RECORDED INFORMATION.
@[simp] theorem ret_inst (r : OutcomeCode) (j : Nat) : (ret s r).inst j = s.inst j := rfl

@[simp] theorem retWritten_inst (r : OutcomeCode) (n : BitVec 8) (j : Nat) : (retWritten s r n).inst j = s.inst j := rfl

@[simp] theorem retHandle_inst (r : OutcomeCode) (b : Bool) (j : Nat) : (retHandle s r b).inst j = s.inst j := rfl

@[simp] theorem reservedWord_inst  (j : Nat) : (reservedWord s).inst j = s.inst j := rfl

@[simp] theorem ptRestart_inst  (j : Nat) : (ptRestart s).inst j = s.inst j := rfl

@[simp] theorem ptPolled_inst (pt : Option Word) (j : Nat) : (ptPolled s pt).inst j = s.inst j := rfl

@[simp] theorem drawn_inst (j : Nat) : (drawn s).inst j = s.inst j := rfl

@[simp] theorem loadClock_inst (b : Bool) (j : Nat) : (loadClock s b).inst j = s.inst j := rfl

@[simp] theorem takeMove_inst  (j : Nat) : (takeMove s).inst j = s.inst j := rfl

@[simp] theorem latchCmd_inst (w : Word) (j : Nat) : (latchCmd s w).inst j = s.inst j := rfl

@[simp] theorem irqAt_inst (i : Nat) (l : IrqLabel) (j : Nat) : (irqAt s i l).inst j = s.inst j := rfl

@[simp] theorem irqEnter_inst (i : Nat) (j : Nat) : (irqEnter s i).inst j = s.inst j := rfl

@[simp] theorem irqExit_inst  (j : Nat) : (irqExit s).inst j = s.inst j := rfl


theorem inst_modInst_same {i : Nat} (h : i < s.insts.length) (f : Inst → Inst) :
    (s.modInst i f).inst i = f (s.inst i) := by
  simp [State.inst, List.getD_eq_getElem?_getD, h]

theorem inst_modInst_ne {i j : Nat} (h : j ≠ i) (f : Inst → Inst) :
    (s.modInst i f).inst j = s.inst j := by
  simp [State.inst, List.getD_eq_getElem?_getD, h.symm]

theorem modInst_inst {i j : Nat} (h : i < s.insts.length) (f : Inst → Inst) :
    (s.modInst i f).inst j = if j = i then f (s.inst i) else s.inst j := by
  split
  · next h' => rw [h', inst_modInst_same s h]
  · next h' => exact inst_modInst_ne s h' f

@[simp] theorem modInst_insts_length (i : Nat) (f : Inst → Inst) :
    (s.modInst i f).insts.length = s.insts.length := by
  simp

/-- Outside the interfaces nothing is changed. -/
theorem inst_absent {i : Nat} (h : s.insts.length ≤ i) : s.inst i = Inst.absent := by
  simp [State.inst, List.getD_eq_getElem?_getD, h]

theorem inst_mem {i : Nat} (h : i < s.insts.length) : s.inst i ∈ s.insts := by
  simp [State.inst, List.getD_eq_getElem?_getD, h]

/-- Two states with the same interfaces list read alike. -/
theorem inst_congr {s t : State} (h : s.insts = t.insts) (i : Nat) : s.inst i = t.inst i := by
  simp [State.inst, h]

/-! ## Every field of an interface after a mailbox or mask write -/

@[simp] theorem setMb_fields (x : Inst) (m k : Nat) (v : Word) :
    (x.setMb m k v).enabled = x.enabled ∧ (x.setMb m k v).mcr = x.mcr ∧
    (x.setMb m k v).status = x.status ∧ (x.setMb m k v).iflag = x.iflag ∧
    (x.setMb m k v).imask = x.imask ∧ (x.setMb m k v).timer = x.timer ∧
    (x.setMb m k v).lock = x.lock ∧ (x.setMb m k v).ram = x.ram.store (mbNo m k) v ∧
    (x.setMb m k v).fpState = x.fpState ∧ (x.setMb m k v).lastf = x.lastf ∧
    (x.setMb m k v).queue = x.queue ∧ (x.setMb m k v).discard = x.discard ∧
    (x.setMb m k v).wire = x.wire :=
  ⟨rfl, rfl, rfl, rfl, rfl, rfl, rfl, rfl, rfl, rfl, rfl, rfl, rfl⟩

@[simp] theorem setRximr_fields (x : Inst) (m : Nat) (v : Word) :
    (x.setRximr m v).enabled = x.enabled ∧ (x.setRximr m v).mcr = x.mcr ∧
    (x.setRximr m v).status = x.status ∧ (x.setRximr m v).iflag = x.iflag ∧
    (x.setRximr m v).imask = x.imask ∧ (x.setRximr m v).timer = x.timer ∧
    (x.setRximr m v).lock = x.lock ∧ (x.setRximr m v).ram = x.ram.store (rximrNo m) v ∧
    (x.setRximr m v).fpState = x.fpState ∧ (x.setRximr m v).lastf = x.lastf ∧
    (x.setRximr m v).queue = x.queue ∧ (x.setRximr m v).discard = x.discard ∧
    (x.setRximr m v).wire = x.wire :=
  ⟨rfl, rfl, rfl, rfl, rfl, rfl, rfl, rfl, rfl, rfl, rfl, rfl, rfl⟩

end Sys2Proof.Machine
end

INSTRUCTIONS TO FOLLOW. Send back an exact copy of only the lines from the line with "t.inst i := by" up to and including the line with "(x.setRximr m v).imask" in the data above.

FINAL ANSWER.
theorem inst_congr {s t : State} (h : s.insts = t.insts) (i : Nat) : s.inst i = t.inst i := by
  simp [State.inst, h]

/-! ## Every field of an interface after a mailbox or mask write -/

@[simp] theorem setMb_fields (x : Inst) (m k : Nat) (v : Word) :
    (x.setMb m k v).enabled = x.enabled ∧ (x.setMb m k v).mcr = x.mcr ∧
    (x.setMb m k v).status = x.status ∧ (x.setMb m k v).iflag = x.iflag ∧
    (x.setMb m k v).imask = x.imask ∧ (x.setMb m k v).timer = x.timer ∧
    (x.setMb m k v).lock = x.lock ∧ (x.setMb m k v).ram = x.ram.store (mbNo m k) v ∧
    (x.setMb m k v).fpState = x.fpState ∧ (x.setMb m k v).lastf = x.lastf ∧
    (x.setMb m k v).queue = x.queue ∧ (x.setMb m k v).discard = x.discard ∧
    (x.setMb m k v).wire = x.wire :=
  ⟨rfl, rfl, rfl, rfl, rfl, rfl, rfl, rfl, rfl, rfl, rfl, rfl, rfl⟩

@[simp] theorem setRximr_fields (x : Inst) (m : Nat) (v : Word) :
    (x.setRximr m v).enabled = x.enabled ∧ (x.setRximr m v).mcr = x.mcr ∧
    (x.setRximr m v).status = x.status ∧ (x.setRximr m v).iflag = x.iflag ∧
    (x.setRximr m v).imask = x.imask ∧ (x.setRximr m v).timer = x.timer ∧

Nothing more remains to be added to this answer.